Watkins was called to give evidence to the committee because he was in Washington on Jan. 6, 2021, and because of posts on 8kun inciting violence in the lead up to the attack and in the days after the riot.

Watkins described the events of Jan. 6 and the people who took part as “beautiful, wonderful, peaceful and patriotic.” He described the people who violently breached the Capitol and attacked police officers as “ruffians” and as “statistically invisible” compared to the number of people who were peacefully protesting on the day.

“It was a sea of humanity. And we were all friendly. There was no litter on the ground. That was the most thing that I noticed,” Watkins told the committee.

Investigators brought up several posts from 8kun prior to the riot in which users urged people to travel to Washington using violent and racist language. Watkins said none of these posts violated 8kun’s policies on hate speech and would not have been taken down if flagged.

Investigators also flagged a post that was published on 8kun at the same time as the Capitol was first being breached. “Guns are out now. Guns are out. This is now a civil war. Go. Go. Go,” a user wrote.

Watkins admitted this post would have breached the platform’s rules.

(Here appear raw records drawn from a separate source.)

-- ==== Sys2Proof/Laws/State.lean ====
section
/-! SUPPORT. What each named update of the state leaves in each field: one lemma a field, each true by
unfolding, so that no later proof opens a record update. -/

namespace Sys2Proof.Machine

variable (s : State)

/-! ### `State.updPort` -/

@[simp] theorem State.updPort_pending (c : Fin 4) (f : Port → Port) :
    (s.updPort c f).pending = s.pending := rfl
@[simp] theorem State.updPort_epoch (c : Fin 4) (f : Port → Port) :
    (s.updPort c f).epoch = s.epoch := rfl
@[simp] theorem State.updPort_starting (c : Fin 4) (f : Port → Port) :
    (s.updPort c f).starting = s.starting := rfl
@[simp] theorem State.updPort_nodeAddress (c : Fin 4) (f : Port → Port) :
    (s.updPort c f).nodeAddress = s.nodeAddress := rfl
@[simp] theorem State.updPort_ports (c : Fin 4) (f : Port → Port) :
    (s.updPort c f).ports = upd s.ports c f := rfl
@[simp] theorem State.updPort_sourceSlots (c : Fin 4) (f : Port → Port) :
    (s.updPort c f).sourceSlots = s.sourceSlots := rfl
@[simp] theorem State.updPort_outputSlots (c : Fin 4) (f : Port → Port) :
    (s.updPort c f).outputSlots = s.outputSlots := rfl
@[simp] theorem State.updPort_tableStore (c : Fin 4) (f : Port → Port) :
    (s.updPort c f).tableStore = s.tableStore := rfl
@[simp] theorem State.updPort_descriptors (c : Fin 4) (f : Port → Port) :
    (s.updPort c f).descriptors = s.descriptors := rfl
@[simp] theorem State.updPort_window (c : Fin 4) (f : Port → Port) :
    (s.updPort c f).window = s.window := rfl
@[simp] theorem State.updPort_pins (c : Fin 4) (f : Port → Port) :
    (s.updPort c f).pins = s.pins := rfl
@[simp] theorem State.updPort_loadUnit (c : Fin 4) (f : Port → Port) :
    (s.updPort c f).loadUnit = s.loadUnit := rfl
@[simp] theorem State.updPort_views (c : Fin 4) (f : Port → Port) :
    (s.updPort c f).views = s.views := rfl
@[simp] theorem State.updPort_jobs (c : Fin 4) (f : Port → Port) :
    (s.updPort c f).jobs = s.jobs := rfl
@[simp] theorem State.updPort_flight (c : Fin 4) (f : Port → Port) :
    (s.updPort c f).flight = s.flight := rfl
@[simp] theorem State.updPort_records (c : Fin 4) (f : Port → Port) :
    (s.updPort c f).records = s.records := rfl
@[simp] theorem State.updPort_nextRecord (c : Fin 4) (f : Port → Port) :
    (s.updPort c f).nextRecord = s.nextRecord := rfl
@[simp] theorem State.updPort_timeTag (c : Fin 4) (f : Port → Port) :
    (s.updPort c f).timeTag = s.timeTag := rfl
@[simp] theorem State.updPort_resolution (c : Fin 4) (f : Port → Port) :
    (s.updPort c f).resolution = s.resolution := rfl
@[simp] theorem State.updPort_forwardQueue (c : Fin 4) (f : Port → Port) :
    (s.updPort c f).forwardQueue = s.forwardQueue := rfl
@[simp] theorem State.updPort_transmission (c : Fin 4) (f : Port → Port) :
    (s.updPort c f).transmission = s.transmission := rfl
@[simp] theorem State.updPort_paused (c : Fin 4) (f : Port → Port) :
    (s.updPort c f).paused = s.paused := rfl
@[simp] theorem State.updPort_uplinkPort (c : Fin 4) (f : Port → Port) :
    (s.updPort c f).uplinkPort = s.uplinkPort := rfl
@[simp] theorem State.updPort_relayPort (c : Fin 4) (f : Port → Port) :
    (s.updPort c f).relayPort = s.relayPort := rfl
@[simp] theorem State.updPort_commandBuffer (c : Fin 4) (f : Port → Port) :
    (s.updPort c f).commandBuffer = s.commandBuffer := rfl
@[simp] theorem State.updPort_responses (c : Fin 4) (f : Port → Port) :
    (s.updPort c f).responses = s.responses := rfl
@[simp] theorem State.updPort_notices (c : Fin 4) (f : Port → Port) :
    (s.updPort c f).notices = s.notices := rfl
@[simp] theorem State.updPort_sticky (c : Fin 4) (f : Port → Port) :
    (s.updPort c f).sticky = s.sticky := rfl
@[simp] theorem State.updPort_noticeMask (c : Fin 4) (f : Port → Port) :
    (s.updPort c f).noticeMask = s.noticeMask := rfl
@[simp] theorem State.updPort_interfaceCounters (c : Fin 4) (f : Port → Port) :
    (s.updPort c f).interfaceCounters = s.interfaceCounters := rfl
@[simp] theorem State.updPort_relayBuffer (c : Fin 4) (f : Port → Port) :
    (s.updPort c f).relayBuffer = s.relayBuffer := rfl
@[simp] theorem State.updPort_relayInterval (c : Fin 4) (f : Port → Port) :
    (s.updPort c f).relayInterval = s.relayInterval := rfl

/-! ### `State.updSource` -/

@[simp] theorem State.updSource_pending (i : Fin 12) (f : SourceSlot → SourceSlot) :
    (s.updSource i f).pending = s.pending := rfl
@[simp] theorem State.updSource_epoch (i : Fin 12) (f : SourceSlot → SourceSlot) :
    (s.updSource i f).epoch = s.epoch := rfl
@[simp] theorem State.updSource_starting (i : Fin 12) (f : SourceSlot → SourceSlot) :
    (s.updSource i f).starting = s.starting := rfl
@[simp] theorem State.updSource_nodeAddress (i : Fin 12) (f : SourceSlot → SourceSlot) :
    (s.updSource i f).nodeAddress = s.nodeAddress := rfl
@[simp] theorem State.updSource_ports (i : Fin 12) (f : SourceSlot → SourceSlot) :
    (s.updSource i f).ports = s.ports := rfl
@[simp] theorem State.updSource_sourceSlots (i : Fin 12) (f : SourceSlot → SourceSlot) :
    (s.updSource i f).sourceSlots = upd s.sourceSlots i f := rfl
@[simp] theorem State.updSource_outputSlots (i : Fin 12) (f : SourceSlot → SourceSlot) :
    (s.updSource i f).outputSlots = s.outputSlots := rfl
@[simp] theorem State.updSource_tableStore (i : Fin 12) (f : SourceSlot → SourceSlot) :
    (s.updSource i f).tableStore = s.tableStore := rfl
@[simp] theorem State.updSource_descriptors (i : Fin 12) (f : SourceSlot → SourceSlot) :
    (s.updSource i f).descriptors = s.descriptors := rfl
@[simp] theorem State.updSource_window (i : Fin 12) (f : SourceSlot → SourceSlot) :
    (s.updSource i f).window = s.window := rfl
@[simp] theorem State.updSource_pins (i : Fin 12) (f : SourceSlot → SourceSlot) :
    (s.updSource i f).pins = s.pins := rfl
@[simp] theorem State.updSource_loadUnit (i : Fin 12) (f : SourceSlot → SourceSlot) :
    (s.updSource i f).loadUnit = s.loadUnit := rfl
@[simp] theorem State.updSource_views (i : Fin 12) (f : SourceSlot → SourceSlot) :
    (s.updSource i f).views = s.views := rfl
@[simp] theorem State.updSource_jobs (i : Fin 12) (f : SourceSlot → SourceSlot) :
    (s.updSource i f).jobs = s.jobs := rfl
@[simp] theorem State.updSource_flight (i : Fin 12) (f : SourceSlot → SourceSlot) :
    (s.updSource i f).flight = s.flight := rfl
@[simp] theorem State.updSource_records (i : Fin 12) (f : SourceSlot → SourceSlot) :
    (s.updSource i f).records = s.records := rfl
@[simp] theorem State.updSource_nextRecord (i : Fin 12) (f : SourceSlot → SourceSlot) :
    (s.updSource i f).nextRecord = s.nextRecord := rfl
@[simp] theorem State.updSource_timeTag (i : Fin 12) (f : SourceSlot → SourceSlot) :
    (s.updSource i f).timeTag = s.timeTag := rfl
@[simp] theorem State.updSource_resolution (i : Fin 12) (f : SourceSlot → SourceSlot) :
    (s.updSource i f).resolution = s.resolution := rfl
@[simp] theorem State.updSource_forwardQueue (i : Fin 12) (f : SourceSlot → SourceSlot) :
    (s.updSource i f).forwardQueue = s.forwardQueue := rfl
@[simp] theorem State.updSource_transmission (i : Fin 12) (f : SourceSlot → SourceSlot) :
    (s.updSource i f).transmission = s.transmission := rfl
@[simp] theorem State.updSource_paused (i : Fin 12) (f : SourceSlot → SourceSlot) :
    (s.updSource i f).paused = s.paused := rfl
@[simp] theorem State.updSource_uplinkPort (i : Fin 12) (f : SourceSlot → SourceSlot) :
    (s.updSource i f).uplinkPort = s.uplinkPort := rfl
@[simp] theorem State.updSource_relayPort (i : Fin 12) (f : SourceSlot → SourceSlot) :
    (s.updSource i f).relayPort = s.relayPort := rfl
@[simp] theorem State.updSource_commandBuffer (i : Fin 12) (f : SourceSlot → SourceSlot) :
    (s.updSource i f).commandBuffer = s.commandBuffer := rfl
@[simp] theorem State.updSource_responses (i : Fin 12) (f : SourceSlot → SourceSlot) :
    (s.updSource i f).responses = s.responses := rfl
@[simp] theorem State.updSource_notices (i : Fin 12) (f : SourceSlot → SourceSlot) :
    (s.updSource i f).notices = s.notices := rfl
@[simp] theorem State.updSource_sticky (i : Fin 12) (f : SourceSlot → SourceSlot) :
    (s.updSource i f).sticky = s.sticky := rfl
@[simp] theorem State.updSource_noticeMask (i : Fin 12) (f : SourceSlot → SourceSlot) :
    (s.updSource i f).noticeMask = s.noticeMask := rfl
@[simp] theorem State.updSource_interfaceCounters (i : Fin 12) (f : SourceSlot → SourceSlot) :
    (s.updSource i f).interfaceCounters = s.interfaceCounters := rfl
@[simp] theorem State.updSource_relayBuffer (i : Fin 12) (f : SourceSlot → SourceSlot) :
    (s.updSource i f).relayBuffer = s.relayBuffer := rfl
@[simp] theorem State.updSource_relayInterval (i : Fin 12) (f : SourceSlot → SourceSlot) :
    (s.updSource i f).relayInterval = s.relayInterval := rfl

/-! ### `State.updOutput` -/

@[simp] theorem State.updOutput_pending (i : Fin 52) (f : OutputSlot → OutputSlot) :
    (s.updOutput i f).pending = s.pending := rfl
@[simp] theorem State.updOutput_epoch (i : Fin 52) (f : OutputSlot → OutputSlot) :
    (s.updOutput i f).epoch = s.epoch := rfl
@[simp] theorem State.updOutput_starting (i : Fin 52) (f : OutputSlot → OutputSlot) :
    (s.updOutput i f).starting = s.starting := rfl
@[simp] theorem State.updOutput_nodeAddress (i : Fin 52) (f : OutputSlot → OutputSlot) :
    (s.updOutput i f).nodeAddress = s.nodeAddress := rfl
@[simp] theorem State.updOutput_ports (i : Fin 52) (f : OutputSlot → OutputSlot) :
    (s.updOutput i f).ports = s.ports := rfl
@[simp] theorem State.updOutput_sourceSlots (i : Fin 52) (f : OutputSlot → OutputSlot) :
    (s.updOutput i f).sourceSlots = s.sourceSlots := rfl
@[simp] theorem State.updOutput_outputSlots (i : Fin 52) (f : OutputSlot → OutputSlot) :
    (s.updOutput i f).outputSlots = upd s.outputSlots i f := rfl
@[simp] theorem State.updOutput_tableStore (i : Fin 52) (f : OutputSlot → OutputSlot) :
    (s.updOutput i f).tableStore = s.tableStore := rfl
@[simp] theorem State.updOutput_descriptors (i : Fin 52) (f : OutputSlot → OutputSlot) :
    (s.updOutput i f).descriptors = s.descriptors := rfl
@[simp] theorem State.updOutput_window (i : Fin 52) (f : OutputSlot → OutputSlot) :
    (s.updOutput i f).window = s.window := rfl
@[simp] theorem State.updOutput_pins (i : Fin 52) (f : OutputSlot → OutputSlot) :
    (s.updOutput i f).pins = s.pins := rfl
@[simp] theorem State.updOutput_loadUnit (i : Fin 52) (f : OutputSlot → OutputSlot) :
    (s.updOutput i f).loadUnit = s.loadUnit := rfl
@[simp] theorem State.updOutput_views (i : Fin 52) (f : OutputSlot → OutputSlot) :
    (s.updOutput i f).views = s.views := rfl
@[simp] theorem State.updOutput_jobs (i : Fin 52) (f : OutputSlot → OutputSlot) :
    (s.updOutput i f).jobs = s.jobs := rfl
@[simp] theorem State.updOutput_flight (i : Fin 52) (f : OutputSlot → OutputSlot) :
    (s.updOutput i f).flight = s.flight := rfl
@[simp] theorem State.updOutput_records (i : Fin 52) (f : OutputSlot → OutputSlot) :
    (s.updOutput i f).records = s.records := rfl
@[simp] theorem State.updOutput_nextRecord (i : Fin 52) (f : OutputSlot → OutputSlot) :
    (s.updOutput i f).nextRecord = s.nextRecord := rfl
@[simp] theorem State.updOutput_timeTag (i : Fin 52) (f : OutputSlot → OutputSlot) :
    (s.updOutput i f).timeTag = s.timeTag := rfl
@[simp] theorem State.updOutput_resolution (i : Fin 52) (f : OutputSlot → OutputSlot) :
    (s.updOutput i f).resolution = s.resolution := rfl
@[simp] theorem State.updOutput_forwardQueue (i : Fin 52) (f : OutputSlot → OutputSlot) :
    (s.updOutput i f).forwardQueue = s.forwardQueue := rfl
@[simp] theorem State.updOutput_transmission (i : Fin 52) (f : OutputSlot → OutputSlot) :
    (s.updOutput i f).transmission = s.transmission := rfl
@[simp] theorem State.updOutput_paused (i : Fin 52) (f : OutputSlot → OutputSlot) :
    (s.updOutput i f).paused = s.paused := rfl
@[simp] theorem State.updOutput_uplinkPort (i : Fin 52) (f : OutputSlot → OutputSlot) :
    (s.updOutput i f).uplinkPort = s.uplinkPort := rfl
@[simp] theorem State.updOutput_relayPort (i : Fin 52) (f : OutputSlot → OutputSlot) :
    (s.updOutput i f).relayPort = s.relayPort := rfl
@[simp] theorem State.updOutput_commandBuffer (i : Fin 52) (f : OutputSlot → OutputSlot) :
    (s.updOutput i f).commandBuffer = s.commandBuffer := rfl
@[simp] theorem State.updOutput_responses (i : Fin 52) (f : OutputSlot → OutputSlot) :
    (s.updOutput i f).responses = s.responses := rfl
@[simp] theorem State.updOutput_notices (i : Fin 52) (f : OutputSlot → OutputSlot) :
    (s.updOutput i f).notices = s.notices := rfl
@[simp] theorem State.updOutput_sticky (i : Fin 52) (f : OutputSlot → OutputSlot) :
    (s.updOutput i f).sticky = s.sticky := rfl
@[simp] theorem State.updOutput_noticeMask (i : Fin 52) (f : OutputSlot → OutputSlot) :
    (s.updOutput i f).noticeMask = s.noticeMask := rfl
@[simp] theorem State.updOutput_interfaceCounters (i : Fin 52) (f : OutputSlot → OutputSlot) :
    (s.updOutput i f).interfaceCounters = s.interfaceCounters := rfl
@[simp] theorem State.updOutput_relayBuffer (i : Fin 52) (f : OutputSlot → OutputSlot) :
    (s.updOutput i f).relayBuffer = s.relayBuffer := rfl
@[simp] theorem State.updOutput_relayInterval (i : Fin 52) (f : OutputSlot → OutputSlot) :
    (s.updOutput i f).relayInterval = s.relayInterval := rfl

But he said he was at the Capitol at the time it was posted and didn’t see it, and as it wasn’t reported by any of 8kun’s users it wasn’t deleted.When the committee asked if Watkins would delete it now it was brought to his attention, he said no, as it was a historical document. “I’m not rewriting history,” he told the committee.

Investigators also flagged posts in the days after the riot that included further calls for violence around the inauguration of President Joe Biden. One threat read:

“Do not come on the 17th if you are not ready to die. This will end in bloodshed. If you are not willing to give your life for the Constitution and for the good of the future, then do not show up. The gloves are off. This isn’t about Trump anymore. This is about justice and freedom for all the rights of American citizens. And Twitter? We have a special surprise in store for Jack [Dorsey].”

Again Watkins admitted this post would have been deleted if someone had reported it at the time, but it wasn’t.